* _Records shown_
/-- R72. -/
def routeOk (im : Image) (e : RouteEntry) : Bool :=
  let stop := fun (s : Nat) =>
    decide (s < 16) && (decide (8 ≤ s) || im.owns e.part e.hall s) && (s != 15 || e.hall == 0)
      && (s != 14 || (match im.part e.part with | some p => p.paired | none => false)
        || im.windows.any fun (w : WindowEntry) => w.kind == 0 && (w.partX == e.part || w.partY == e.part))
  (im.part e.part).isSome && decide (e.hall < 2) && stop e.src && stop e.dst

/-- R73, R324: a window, the earlier ones before it, in the image of hall h whose DRAM frame region begins at `fb`. -/
def windowOk (im : Image) (h fb : Nat) (before : List WindowEntry) (w : WindowEntry) : Bool :=
  let px := im.part w.partX
  let py := im.part w.partY
  let stair :=
    match px, py with
    | some x, some y => !x.paired && !y.paired && x.hall != y.hall
    | _, _ => false
  decide (w.kind < 2) && decide (w.hall < 2) && px.isSome && py.isSome && decide (w.tier < 2) && w.base % 4096 == 0
    && w.size % 4096 == 0 && decide (4096 ≤ w.size) && decide (w.size ≤ 67108864) && hallCells w.syncBase w.syncCount
    && (w.kind != 0 || stair)
    && (if w.tier = 0 then
          (im.owns w.partX w.hall w.gallery || im.owns w.partY w.hall w.gallery) && decide (w.base + w.size ≤ galSize)
        else
          (w.hall != h || decide (w.base + w.size ≤ fb)) && im.tenancy.all fun (t : TenantEntry) =>
            !(rangesMeet w.base w.size ((t.extent w.hall).1 * 65536) ((t.extent w.hall).2 * 65536)))
    && before.all fun b => b.hall != w.hall || (b.window != w.window
      && !(b.tier == w.tier && (w.tier == 1 || b.gallery == w.gallery) && rangesMeet b.base b.size w.base w.size))

/-! ### The sensor graph -/

/-- R413, R414: bits per pixel of an image data type. -/
def bppOf : Nat → Option Nat
  | 0x2A => some 8
  | 0x2B => some 10
  | 0x2C => some 12
  | 0x2D => some 14
  | 0x2E => some 16
  | 0x2F => some 20
  | 0x27 => some 24
  | _ => none

/-- R411, R412: a port's PHY, LANES, LANE_MAP and RATE_MBPS. -/
def phyOk (phy lanes laneMap rate : Nat) : Bool :=
  let c := bit phy 0
  let ls := (List.range lanes).map fun l => bits laneMap (2 * l) 2
  bits phy 2 6 == 0 && (if c then ([1, 2, 3] : List Nat).contains lanes else ([1, 2, 4] : List Nat).contains lanes)
    && decide (80 ≤ rate) && decide (rate ≤ if c then 6000 else 9000) && ls.Nodup && (!c || ls.all fun l => decide (l < 3))

/-- R412: the port settings of an entry that uses a receive port: port, PHY, LANES, LANE_MAP, PN_SWAP, RATE_MBPS. -/
def SensorEntry.rx (e : SensorEntry) : Option (List Nat) :=
  match e.body with
  | .camera b => some [b.port, b.phy, b.lanes, b.laneMap, b.pnSwap, b.rateMbps]
  | .hostFeed b => some [b.port, b.phy, b.lanes, b.laneMap, b.pnSwap, b.rateMbps]
  | _ => none

/-- R413: the pairs of virtual channel and data type that an entry claims. -/
def SensorEntry.vcs (e : SensorEntry) : List (Nat × Nat) :=
  match e.body with
  | .camera b => (b.vc, b.dt) :: if b.embDt = 0 then [] else [(b.vc, b.embDt)]
  | .hostFeed b => [(b.vc, b.dt)]
  | _ => []

/-- R412, R413: an entry agrees with the earlier ones of its port. -/
def rxAgree (before : List SensorEntry) (e : SensorEntry) : Bool :=
  match e.rx with
  | none => true
  | some r =>
    e.vcs.Nodup && before.all fun b =>
      match b.rx with
      | none => true
      | some q => b.hall != e.hall || q.head? != r.head? || (q == r && e.vcs.all fun v => !(b.vcs.contains v))

/-- R438, R440: nanoseconds of a bus clock. -/
def busNs : Nat → Nat
  | 0 => 2500
  | 1 => 1000
  | _ => 80

/-- A range of a gallery store that lies in program space when the image loads. -/
def progOk (a n : Nat) : Bool := decide (a + n ≤ galSize)

/-- R414, R415. -/
def cameraOk (im : Image) (raw : List Byte) (hall id : Nat) (b : CameraBody) : Bool :=
  match bppOf b.dt with
  | none => false
  | some bpp =>
    let udf := fun (d : Nat) => d == 0x12 || (decide (0x30 ≤ d) && decide (d ≤ 0x37))
    let cap := if bit b.phy 0 then 9 * b.lanes * b.rateMbps * 228 * b.lineNs else 9 * b.lanes * b.rateMbps * 100 * b.lineNs
    decide (b.port < 8) && phyOk b.phy b.lanes b.laneMap b.rateMbps && decide (b.vc < if bit b.phy 1 then 32 else 16)
      && (b.embDt == 0 || udf b.embDt) && decide (16 ≤ b.width) && decide (b.width ≤ 8192) && b.width % 2 == 0
      && decide (16 ≤ b.height) && decide (b.height ≤ 8192) && b.height % 2 == 0 && decide (b.pad < 2 ^ bpp)
      && decide (b.lineNs * b.height ≤ 1000 * b.frameUs) && decide (b.lineNs * b.height ≤ 1000 * b.timeoutUs)
      && decide (b.width * bpp * 1000000 ≤ cap) && decide (b.sync ≤ 4) && (decide (b.ctrl < 2) || b.ctrl == 0xFF)
      && decide (b.bus < 3) && decide (b.saddr < 128) && (if b.bus = 2 then decide (b.daddr < 128) else b.daddr == 0)
      && (b.regBytes == 1 || b.regBytes == 2) && decide (1 ≤ b.delay) && decide (b.delay ≤ 3) && bits b.cflags 2 6 == 0
      && zeros raw (8 + 47) 1 && zeros raw (8 + 54) 10 && im.owns b.part hall b.setGallery && b.setAddr % 64 == 0
      && progOk b.setAddr 512 && decide (b.setCell < 8192) && b.setCell / 1024 == b.setGallery
      && (b.degradeAddr == 0xFFFFFFFF || progOk b.degradeAddr 128)
      && (b.ctrl == 0xFF || (decide (b.writeLine < b.deadlineLine) && decide (b.deadlineLine < b.height)
        && decide (6 * (9 * (1 + b.regBytes + 4) + 2) * busNs b.bus ≤ (b.deadlineLine - b.writeLine) * b.lineNs)))
      && (im.pipe hall b.pipe).isSome
      && im.sensors.all fun (o : SensorEntry) =>
        match o.body with
        | .camera c => o.id == id || o.hall != hall || c.pipe != b.pipe
        | _ => true

/-- R431: bytes of an output's image. -/
def PipeOut.imageBytes (o : PipeOut) : Nat :=
  (if o.fmt = 5 then o.outH + o.outH / 2 else o.outH) * o.rowStride * 64

/-- R431: bytes that a row of an output needs. -/
def PipeOut.rowBytes (o : PipeOut) : Nat :=
  o.outW * match o.fmt with
    | 1 => 2
    | 2 => 3
    | 3 => 6
    | 6 => 2
    | 7 => 4
    | _ => 1

/-- R431: the mosaics that a format takes. -/
def fmtMosaic (fmt mosaic : Nat) : Bool :=
  match fmt with
  | 1 => true
  | 2 => mosaic == 1 || mosaic == 2 || mosaic == 4
  | 3 => mosaic == 1 || mosaic == 2 || mosaic == 4
  | 4 => mosaic != 3
  | 5 => mosaic != 3 && mosaic != 0
  | 6 => mosaic == 3
  | 7 => mosaic == 4
  | _ => false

* _Exercise description_
Copy out word for word each line of the listing, from the very first line down to the line containing "R73, R324: a", and stop after that line.

* _Answer to the exercise_
/-- R72. -/
def routeOk (im : Image) (e : RouteEntry) : Bool :=
  let stop := fun (s : Nat) =>
    decide (s < 16) && (decide (8 ≤ s) || im.owns e.part e.hall s) && (s != 15 || e.hall == 0)
      && (s != 14 || (match im.part e.part with | some p => p.paired | none => false)
        || im.windows.any fun (w : WindowEntry) => w.kind == 0 && (w.partX == e.part || w.partY == e.part))
  (im.part e.part).isSome && decide (e.hall < 2) && stop e.src && stop e.dst

/-- R73, R324: a window, the earlier ones before it, in the image of hall h whose DRAM frame region begins at `fb`. -/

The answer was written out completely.